Risk-Adjusted Performance

13 of 100

 
Weak
 
Strong
Good
Compared to the overall equity markets, risk-adjusted returns on investments in The Boston Beer are ranked lower than 13 (%) of all global equities and portfolios over the last 90 days. Despite nearly fragile technical and fundamental indicators, Boston Beer reported solid returns over the last few months and may actually be approaching a breakup point.

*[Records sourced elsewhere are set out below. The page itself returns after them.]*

/-- The current operation (R155). A WRITE carries the lock decision of R158 step 4. -/
inductive Operation where
  | none
  | scan
  | write (slot : Nat) (lock : Bool) (refused : Bool)
  | erase (slot : Nat)
  | lock (slot : Nat)
  | unlock (slot : Nat)
  deriving DecidableEq, Repr

/-- The operations whose completion leaves a result (R157). -/
inductive OpKind where
  | write
  | erase
  | lock
  | unlock
  deriving DecidableEq, Repr

/-- A last operation result (R157): `done` is DONE, otherwise VERIFY_FAILED. -/
structure OpResult where
  kind : OpKind
  slot : Nat
  done : Bool
  deriving DecidableEq, Repr

/-- The Store Controller's state: sixteen slots, slot 1 first. The store-busy flag, the LOCKED count and the directory are
functions of it: `Store.busy`, `Store.lockedCount`, `directoryEntryBytes`. -/
structure Store where
  slots : List Slot
  nextNumber : Nat
  op : Operation
  lastResult : Option OpResult
  deriving DecidableEq, Repr

/-! ### Service Port (chapter 10) -/

/-- A formed response with its read position (R168). -/
structure Response where
  bytes : List Byte
  position : Nat
  deriving DecidableEq, Repr

/-- The Service Port's state. `shift` is the MODEL'S OWN field: the bits of the present byte received so far, the latest in
the lowest place. `dataOut` is the level of the data-out wire, true at its idle level. -/
structure ServicePort where
  framer : PortFramer
  buffer : List Byte
  bitCount : Nat
  shift : Byte
  response : Option Response
  dataOut : Bool
  deriving DecidableEq, Repr

/-! ### Mode Controller (chapter 11) -/

/-- A configuration record as its storage holds it, with its check value (R189). -/
structure ConfigRecord where
  bytes : List Byte
  check : BitVec 16
  deriving DecidableEq, Repr

/-- A loaded record with the axle constants that the Speed Unit holds with it (R48, R174). -/
structure LoadedRecord where
  record : ConfigRecord
  constants : List Nat
  deriving DecidableEq, Repr

/-- The Mode Controller's state. `powerOnDue` is the MODEL'S OWN mark that the reset in progress has power-on reset among
its overlapping assertions (R182). -/
structure ModeController where
  mode : Mode
  station : Nat
  axleCount : Nat
  active : Option ConfigRecord
  loaded : Option LoadedRecord
  recheckTimer : Timer
  recheckFailed : Bool
  warning : Bool
  releaseTimer : Timer
  powerOnDue : Bool
  deriving DecidableEq, Repr

/-! ### The machine -/

/-- Why a step stops with a fault. -/
inductive Fault where
  /-- Raised by the entry common to all commands, in RUN or SAFE without an active record. SAFE (it stops where the device
  cannot be): the device reaches RUN and SAFE only with an active record (R48, R183, R184), and "has no value of its own to
  fall back on" (section 11.3). No state that meets `Safe` raises it. -/
  | noActiveRecord
  deriving DecidableEq, Repr

/-- Why a step is refused. -/
inductive Refusal where
  /-- The command has no meaning yet. SAFE. Raised by no arm of `exec`. -/
  | notModelled (mnemonic : String)
  deriving DecidableEq, Repr

/-- The whole state. `pending` is the queue of waiting commands, first in, first out. -/
structure State where
  pending : List Instr
  clock : Clock
  pins : Pins
  demand : DemandUnit
  blend : BlendUnit
  speed : SpeedUnit
  slide : SlideUnit
  output : OutputStage
  line : LineController
  roster : Roster
  recorder : Recorder
  store : Store
  port : ServicePort
  control : ModeController
  deriving DecidableEq, Repr

/-! ### Reset values, block by block -/

/-- R20. -/
def DemandUnit.reset : DemandUnit where
  handle := 0
  handleEmergency := false
  lineEmergency := false
  controlling := false
  lastEnqueued := none
  state := .none
  dEff := 0
  heldSince := 0
  conflictOpen := false
  lossOpen := false
  lastLogged := 0
  emergency := .clear
  entryTime := 0
  latch := false
  sampleTimer := none
  frameTimer := none

/-- R46. -/
def BlendUnit.reset : BlendUnit where
  timer := none
  mode := .localBlend
  avail := 0
  target := 0
  dyn := 0
  shortfall := 0
  dTarget := 0
  air := 0
  shortfallSince := none
  shortfallOpen := false

/-- R63, one axle. -/
def Axle.reset : Axle where
  edgeCount := 0
  newestEdge := none
  firstNewEdge := none
  lastEdge := none
  speed := 0
  prevSpeed := 0
  status := .noEdge
  recoverySince := none

/-- R63. -/
def SpeedUnit.reset : SpeedUnit where
  constants := none
  axles := List.replicate 6 Axle.reset
  vRef := 0
  refHold := false
  initialising := false
  sweepTimer := none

Trade Desk and Boston Beer Volatility Contrast

   Predicted Return Density   
       Returns  

Pair Trading with Trade Desk and Boston Beer

The main advantage of trading using opposite Trade Desk and Boston Beer positions is that it hedges away some unsystematic risk. Because of two separate transactions, even if Trade Desk position performs unexpectedly, Boston Beer can make up some of the losses. Pair trading also minimizes risk from directional movements in the market. For example, if an entire industry or sector drops because of unexpected headlines, the short position in Boston Beer will offset losses from the drop in Boston Beer's long position.
The idea behind The Trade Desk and The Boston Beer pairs trading is to make the combined position market-neutral, meaning the overall market's direction will not affect its win or loss (or potential downside or upside). This can be achieved by designing a pairs trade with two highly correlated stocks or equities that operate in a similar space or sector, making it possible to obtain profits through simple and relatively low-risk investment.
Check out your portfolio center.
Note that this page's information should be used as a complementary analysis to find the right mix of equity instruments to add to your existing portfolios or create a brand new portfolio. You can also try the Financial Widgets module to easily integrated Macroaxis content with over 30 different plug-and-play financial widgets.